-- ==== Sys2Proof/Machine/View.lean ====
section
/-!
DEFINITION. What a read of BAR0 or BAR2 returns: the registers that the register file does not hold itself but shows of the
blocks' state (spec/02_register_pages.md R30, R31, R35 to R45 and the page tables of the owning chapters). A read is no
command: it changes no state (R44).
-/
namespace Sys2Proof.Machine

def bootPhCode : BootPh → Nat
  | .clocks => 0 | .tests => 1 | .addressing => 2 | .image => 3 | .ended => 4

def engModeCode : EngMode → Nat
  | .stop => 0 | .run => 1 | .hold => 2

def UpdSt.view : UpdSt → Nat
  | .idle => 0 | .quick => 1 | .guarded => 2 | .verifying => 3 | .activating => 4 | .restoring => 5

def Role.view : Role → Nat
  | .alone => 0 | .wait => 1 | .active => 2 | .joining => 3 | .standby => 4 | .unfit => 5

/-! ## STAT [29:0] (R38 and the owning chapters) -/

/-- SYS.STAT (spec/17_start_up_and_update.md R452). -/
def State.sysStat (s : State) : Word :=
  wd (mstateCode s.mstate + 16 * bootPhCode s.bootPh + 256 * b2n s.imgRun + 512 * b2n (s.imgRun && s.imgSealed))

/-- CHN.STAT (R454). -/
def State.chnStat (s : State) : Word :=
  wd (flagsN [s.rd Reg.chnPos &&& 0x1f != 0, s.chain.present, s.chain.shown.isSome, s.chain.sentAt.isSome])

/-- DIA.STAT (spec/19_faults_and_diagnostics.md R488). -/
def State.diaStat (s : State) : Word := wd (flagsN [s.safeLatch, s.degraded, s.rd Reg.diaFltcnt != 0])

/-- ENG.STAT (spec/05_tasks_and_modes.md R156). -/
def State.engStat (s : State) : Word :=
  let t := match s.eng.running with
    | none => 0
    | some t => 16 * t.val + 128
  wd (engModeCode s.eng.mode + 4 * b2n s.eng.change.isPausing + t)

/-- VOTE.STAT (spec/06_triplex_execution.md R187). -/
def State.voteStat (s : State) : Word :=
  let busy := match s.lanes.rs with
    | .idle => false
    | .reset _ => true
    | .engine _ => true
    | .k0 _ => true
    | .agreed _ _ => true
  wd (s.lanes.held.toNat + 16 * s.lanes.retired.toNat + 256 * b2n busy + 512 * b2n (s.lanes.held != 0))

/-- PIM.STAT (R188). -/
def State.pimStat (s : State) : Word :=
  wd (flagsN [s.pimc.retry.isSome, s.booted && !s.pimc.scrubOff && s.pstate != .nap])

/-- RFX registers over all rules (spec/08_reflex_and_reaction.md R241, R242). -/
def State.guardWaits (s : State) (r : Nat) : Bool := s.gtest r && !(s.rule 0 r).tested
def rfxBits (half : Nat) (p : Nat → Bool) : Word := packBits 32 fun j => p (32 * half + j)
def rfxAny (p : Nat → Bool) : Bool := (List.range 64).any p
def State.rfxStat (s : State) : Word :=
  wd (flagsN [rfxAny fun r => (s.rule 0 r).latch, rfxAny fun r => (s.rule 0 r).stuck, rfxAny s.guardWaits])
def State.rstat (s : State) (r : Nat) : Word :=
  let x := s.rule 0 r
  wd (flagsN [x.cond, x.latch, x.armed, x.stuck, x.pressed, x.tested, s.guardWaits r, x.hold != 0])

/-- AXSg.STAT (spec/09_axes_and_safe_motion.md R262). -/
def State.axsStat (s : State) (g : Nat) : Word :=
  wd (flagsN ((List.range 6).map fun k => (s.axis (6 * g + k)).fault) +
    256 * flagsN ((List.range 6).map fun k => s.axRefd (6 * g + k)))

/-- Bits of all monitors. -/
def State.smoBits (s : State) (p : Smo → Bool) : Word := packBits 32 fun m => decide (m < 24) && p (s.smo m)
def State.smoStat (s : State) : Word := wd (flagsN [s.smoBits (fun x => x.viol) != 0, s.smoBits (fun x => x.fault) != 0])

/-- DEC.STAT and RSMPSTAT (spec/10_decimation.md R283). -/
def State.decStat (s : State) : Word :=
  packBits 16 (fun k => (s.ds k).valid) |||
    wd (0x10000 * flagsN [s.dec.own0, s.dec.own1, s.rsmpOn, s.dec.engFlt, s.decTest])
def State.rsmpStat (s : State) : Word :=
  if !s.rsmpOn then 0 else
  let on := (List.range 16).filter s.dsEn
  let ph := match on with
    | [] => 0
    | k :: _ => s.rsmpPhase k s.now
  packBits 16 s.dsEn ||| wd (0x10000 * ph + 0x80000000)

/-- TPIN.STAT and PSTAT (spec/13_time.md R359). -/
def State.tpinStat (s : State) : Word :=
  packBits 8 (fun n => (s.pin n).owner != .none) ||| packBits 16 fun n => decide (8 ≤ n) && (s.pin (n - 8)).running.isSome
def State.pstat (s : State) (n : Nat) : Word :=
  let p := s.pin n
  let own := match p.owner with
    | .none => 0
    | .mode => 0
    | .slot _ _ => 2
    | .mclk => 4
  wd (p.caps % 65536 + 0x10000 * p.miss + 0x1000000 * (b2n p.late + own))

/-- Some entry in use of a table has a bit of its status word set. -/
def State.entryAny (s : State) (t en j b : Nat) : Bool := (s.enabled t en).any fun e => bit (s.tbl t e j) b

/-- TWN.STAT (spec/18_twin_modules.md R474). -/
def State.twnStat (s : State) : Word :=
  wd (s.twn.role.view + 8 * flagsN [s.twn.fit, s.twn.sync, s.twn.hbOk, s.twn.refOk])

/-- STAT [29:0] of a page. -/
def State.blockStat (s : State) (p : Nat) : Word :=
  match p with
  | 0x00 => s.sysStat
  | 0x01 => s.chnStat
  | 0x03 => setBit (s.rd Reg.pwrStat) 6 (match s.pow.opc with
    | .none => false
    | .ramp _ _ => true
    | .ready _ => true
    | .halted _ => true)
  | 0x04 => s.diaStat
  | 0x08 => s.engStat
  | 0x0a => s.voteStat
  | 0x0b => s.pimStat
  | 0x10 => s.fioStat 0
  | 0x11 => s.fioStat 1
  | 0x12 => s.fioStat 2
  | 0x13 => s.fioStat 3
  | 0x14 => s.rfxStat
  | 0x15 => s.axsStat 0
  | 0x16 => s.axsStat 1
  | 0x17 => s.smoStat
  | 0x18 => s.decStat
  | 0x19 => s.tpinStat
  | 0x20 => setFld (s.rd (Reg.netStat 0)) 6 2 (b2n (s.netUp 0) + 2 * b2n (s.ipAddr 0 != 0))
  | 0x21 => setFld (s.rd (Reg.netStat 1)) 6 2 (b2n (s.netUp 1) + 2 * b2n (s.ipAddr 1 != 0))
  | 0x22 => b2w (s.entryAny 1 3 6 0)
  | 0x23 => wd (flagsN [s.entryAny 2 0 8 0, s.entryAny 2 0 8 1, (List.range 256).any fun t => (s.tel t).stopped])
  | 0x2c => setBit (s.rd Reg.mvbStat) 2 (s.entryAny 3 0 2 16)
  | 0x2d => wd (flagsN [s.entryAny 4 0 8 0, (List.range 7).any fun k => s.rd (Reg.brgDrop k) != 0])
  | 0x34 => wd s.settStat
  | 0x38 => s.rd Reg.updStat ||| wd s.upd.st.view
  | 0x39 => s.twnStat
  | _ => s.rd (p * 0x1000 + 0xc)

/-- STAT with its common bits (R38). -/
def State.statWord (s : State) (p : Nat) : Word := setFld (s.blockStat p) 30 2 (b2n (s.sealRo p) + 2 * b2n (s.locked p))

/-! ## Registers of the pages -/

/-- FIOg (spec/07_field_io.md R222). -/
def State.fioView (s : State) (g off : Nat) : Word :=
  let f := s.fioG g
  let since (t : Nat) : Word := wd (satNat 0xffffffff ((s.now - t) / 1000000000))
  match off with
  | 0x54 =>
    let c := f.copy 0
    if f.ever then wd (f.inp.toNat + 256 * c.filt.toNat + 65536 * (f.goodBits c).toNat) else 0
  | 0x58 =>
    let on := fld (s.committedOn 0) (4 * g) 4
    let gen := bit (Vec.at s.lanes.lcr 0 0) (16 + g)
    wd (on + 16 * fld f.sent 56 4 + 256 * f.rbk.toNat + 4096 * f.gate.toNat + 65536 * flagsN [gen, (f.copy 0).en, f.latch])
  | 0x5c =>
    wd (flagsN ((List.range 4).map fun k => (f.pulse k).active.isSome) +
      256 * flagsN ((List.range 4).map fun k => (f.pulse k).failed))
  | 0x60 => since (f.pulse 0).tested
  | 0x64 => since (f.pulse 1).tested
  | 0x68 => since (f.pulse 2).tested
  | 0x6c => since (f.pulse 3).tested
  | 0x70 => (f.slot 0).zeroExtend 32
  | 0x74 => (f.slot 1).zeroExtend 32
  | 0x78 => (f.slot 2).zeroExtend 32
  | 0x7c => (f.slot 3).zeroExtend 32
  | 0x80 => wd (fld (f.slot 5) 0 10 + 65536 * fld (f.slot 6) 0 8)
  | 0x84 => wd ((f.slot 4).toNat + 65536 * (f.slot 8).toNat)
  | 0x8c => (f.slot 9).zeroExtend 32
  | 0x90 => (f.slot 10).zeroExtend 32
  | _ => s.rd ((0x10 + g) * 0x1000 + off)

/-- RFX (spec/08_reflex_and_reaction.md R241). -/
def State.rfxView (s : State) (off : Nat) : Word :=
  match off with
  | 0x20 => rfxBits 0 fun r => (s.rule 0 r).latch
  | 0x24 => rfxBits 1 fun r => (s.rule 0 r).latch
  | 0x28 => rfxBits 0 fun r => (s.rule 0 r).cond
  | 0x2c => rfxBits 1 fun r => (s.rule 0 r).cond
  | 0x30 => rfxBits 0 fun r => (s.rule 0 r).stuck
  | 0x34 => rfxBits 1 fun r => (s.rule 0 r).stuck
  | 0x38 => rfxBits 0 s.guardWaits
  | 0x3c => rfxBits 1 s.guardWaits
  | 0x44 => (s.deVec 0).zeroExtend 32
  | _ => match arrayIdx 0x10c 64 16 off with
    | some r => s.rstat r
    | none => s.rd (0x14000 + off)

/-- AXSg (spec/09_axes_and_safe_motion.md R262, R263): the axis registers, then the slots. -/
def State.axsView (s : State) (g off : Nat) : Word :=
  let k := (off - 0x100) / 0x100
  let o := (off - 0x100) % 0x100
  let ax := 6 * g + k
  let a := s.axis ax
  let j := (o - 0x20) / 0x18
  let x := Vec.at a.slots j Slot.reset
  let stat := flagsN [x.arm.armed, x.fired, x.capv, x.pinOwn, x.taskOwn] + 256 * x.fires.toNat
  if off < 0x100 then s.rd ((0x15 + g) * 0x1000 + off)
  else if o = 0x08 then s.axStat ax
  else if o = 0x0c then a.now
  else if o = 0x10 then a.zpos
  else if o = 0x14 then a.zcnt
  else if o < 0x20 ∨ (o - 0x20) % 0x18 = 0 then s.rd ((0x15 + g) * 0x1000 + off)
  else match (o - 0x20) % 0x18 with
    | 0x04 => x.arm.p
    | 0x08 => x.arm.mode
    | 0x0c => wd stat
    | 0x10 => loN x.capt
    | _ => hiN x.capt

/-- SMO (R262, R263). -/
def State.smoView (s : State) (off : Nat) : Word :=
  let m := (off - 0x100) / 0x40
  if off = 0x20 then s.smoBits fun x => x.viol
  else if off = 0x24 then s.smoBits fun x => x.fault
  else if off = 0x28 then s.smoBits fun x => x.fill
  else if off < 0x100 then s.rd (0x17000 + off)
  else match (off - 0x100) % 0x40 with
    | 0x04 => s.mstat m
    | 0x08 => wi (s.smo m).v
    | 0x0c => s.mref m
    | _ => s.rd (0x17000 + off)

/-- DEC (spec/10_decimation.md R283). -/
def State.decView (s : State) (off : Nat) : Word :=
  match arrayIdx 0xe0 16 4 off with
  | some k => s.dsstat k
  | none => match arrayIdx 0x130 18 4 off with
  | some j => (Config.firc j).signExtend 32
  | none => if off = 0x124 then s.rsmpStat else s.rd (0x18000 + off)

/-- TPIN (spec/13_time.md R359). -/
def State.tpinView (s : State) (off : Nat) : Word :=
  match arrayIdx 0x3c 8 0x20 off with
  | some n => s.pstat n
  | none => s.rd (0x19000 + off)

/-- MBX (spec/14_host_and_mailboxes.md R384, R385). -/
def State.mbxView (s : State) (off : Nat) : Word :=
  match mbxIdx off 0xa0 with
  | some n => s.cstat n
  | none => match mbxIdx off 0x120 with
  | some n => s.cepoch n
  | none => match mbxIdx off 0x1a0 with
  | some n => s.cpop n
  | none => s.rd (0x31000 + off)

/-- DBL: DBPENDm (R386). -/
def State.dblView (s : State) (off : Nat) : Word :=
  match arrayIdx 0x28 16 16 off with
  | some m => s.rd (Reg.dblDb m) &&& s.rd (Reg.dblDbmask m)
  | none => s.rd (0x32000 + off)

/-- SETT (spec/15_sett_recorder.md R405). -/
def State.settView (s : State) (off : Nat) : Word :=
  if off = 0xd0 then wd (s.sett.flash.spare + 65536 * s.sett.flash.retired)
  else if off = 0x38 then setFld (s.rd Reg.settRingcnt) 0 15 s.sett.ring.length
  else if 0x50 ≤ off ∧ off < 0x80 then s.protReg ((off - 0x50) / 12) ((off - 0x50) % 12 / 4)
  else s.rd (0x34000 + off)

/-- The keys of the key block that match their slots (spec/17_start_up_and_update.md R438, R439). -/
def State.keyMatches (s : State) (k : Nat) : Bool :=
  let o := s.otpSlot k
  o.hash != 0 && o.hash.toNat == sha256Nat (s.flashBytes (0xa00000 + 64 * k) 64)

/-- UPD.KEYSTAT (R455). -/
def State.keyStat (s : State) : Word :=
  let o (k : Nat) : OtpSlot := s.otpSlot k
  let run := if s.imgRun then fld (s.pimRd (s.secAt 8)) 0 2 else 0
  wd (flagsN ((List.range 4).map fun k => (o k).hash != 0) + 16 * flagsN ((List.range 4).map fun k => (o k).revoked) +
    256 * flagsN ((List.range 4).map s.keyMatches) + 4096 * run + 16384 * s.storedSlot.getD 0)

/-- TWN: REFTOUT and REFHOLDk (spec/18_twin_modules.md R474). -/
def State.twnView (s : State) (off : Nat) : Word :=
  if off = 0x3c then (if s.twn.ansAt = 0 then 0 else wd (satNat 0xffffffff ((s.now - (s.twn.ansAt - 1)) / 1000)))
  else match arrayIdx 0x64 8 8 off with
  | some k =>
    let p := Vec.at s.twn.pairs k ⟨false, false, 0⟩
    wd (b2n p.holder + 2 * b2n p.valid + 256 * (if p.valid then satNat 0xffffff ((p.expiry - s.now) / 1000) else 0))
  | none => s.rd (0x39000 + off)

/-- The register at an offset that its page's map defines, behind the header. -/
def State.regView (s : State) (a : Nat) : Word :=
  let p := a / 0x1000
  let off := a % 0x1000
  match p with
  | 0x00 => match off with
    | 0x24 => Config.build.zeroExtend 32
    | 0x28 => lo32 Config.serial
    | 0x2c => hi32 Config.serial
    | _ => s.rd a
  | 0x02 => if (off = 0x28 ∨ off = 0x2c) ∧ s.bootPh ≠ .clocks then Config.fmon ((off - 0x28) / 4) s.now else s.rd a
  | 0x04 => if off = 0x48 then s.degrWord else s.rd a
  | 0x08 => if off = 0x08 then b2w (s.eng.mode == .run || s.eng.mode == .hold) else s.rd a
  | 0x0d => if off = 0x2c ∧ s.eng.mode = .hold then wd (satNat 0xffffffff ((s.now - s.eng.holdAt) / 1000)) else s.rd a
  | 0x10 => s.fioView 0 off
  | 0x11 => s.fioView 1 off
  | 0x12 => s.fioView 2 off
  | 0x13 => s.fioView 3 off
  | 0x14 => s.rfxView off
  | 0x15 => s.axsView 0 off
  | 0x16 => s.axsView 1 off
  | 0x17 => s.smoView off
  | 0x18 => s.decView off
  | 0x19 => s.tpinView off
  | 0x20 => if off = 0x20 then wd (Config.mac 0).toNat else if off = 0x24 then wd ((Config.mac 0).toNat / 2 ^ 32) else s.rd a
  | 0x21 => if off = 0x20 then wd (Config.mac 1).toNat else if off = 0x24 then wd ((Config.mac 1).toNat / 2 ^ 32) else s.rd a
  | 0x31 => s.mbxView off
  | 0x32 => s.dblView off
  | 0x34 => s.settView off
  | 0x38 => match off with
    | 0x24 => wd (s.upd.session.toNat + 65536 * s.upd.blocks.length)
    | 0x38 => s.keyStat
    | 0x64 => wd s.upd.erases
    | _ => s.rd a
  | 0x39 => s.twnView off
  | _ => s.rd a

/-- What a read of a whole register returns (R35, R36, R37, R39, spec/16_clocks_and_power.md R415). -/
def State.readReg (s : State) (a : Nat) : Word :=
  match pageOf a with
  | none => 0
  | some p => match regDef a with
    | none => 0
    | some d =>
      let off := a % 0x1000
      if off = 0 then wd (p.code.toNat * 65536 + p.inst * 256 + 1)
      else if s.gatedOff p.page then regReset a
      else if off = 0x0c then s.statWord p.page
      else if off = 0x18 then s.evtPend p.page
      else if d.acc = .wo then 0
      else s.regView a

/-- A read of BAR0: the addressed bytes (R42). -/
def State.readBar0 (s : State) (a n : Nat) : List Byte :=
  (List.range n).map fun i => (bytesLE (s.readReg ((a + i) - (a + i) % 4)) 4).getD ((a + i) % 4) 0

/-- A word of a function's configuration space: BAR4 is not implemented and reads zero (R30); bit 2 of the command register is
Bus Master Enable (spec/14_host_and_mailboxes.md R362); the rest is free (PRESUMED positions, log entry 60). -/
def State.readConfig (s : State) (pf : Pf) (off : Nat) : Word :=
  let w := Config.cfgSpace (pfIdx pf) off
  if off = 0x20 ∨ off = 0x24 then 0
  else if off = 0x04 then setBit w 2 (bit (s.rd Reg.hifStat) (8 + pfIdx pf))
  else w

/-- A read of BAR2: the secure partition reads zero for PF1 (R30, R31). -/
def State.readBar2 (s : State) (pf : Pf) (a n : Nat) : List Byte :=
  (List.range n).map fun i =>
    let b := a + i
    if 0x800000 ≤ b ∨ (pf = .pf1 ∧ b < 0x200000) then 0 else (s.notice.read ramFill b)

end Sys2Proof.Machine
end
************
What you need to do:
What lines hold the string "keyMatches"? Pick them out of the data.

Solution for this problem:
def State.keyMatches (s : State) (k : Nat) : Bool :=
    256 * flagsN ((List.range 4).map s.keyMatches) + 4096 * run + 16384 * s.storedSlot.getD 0)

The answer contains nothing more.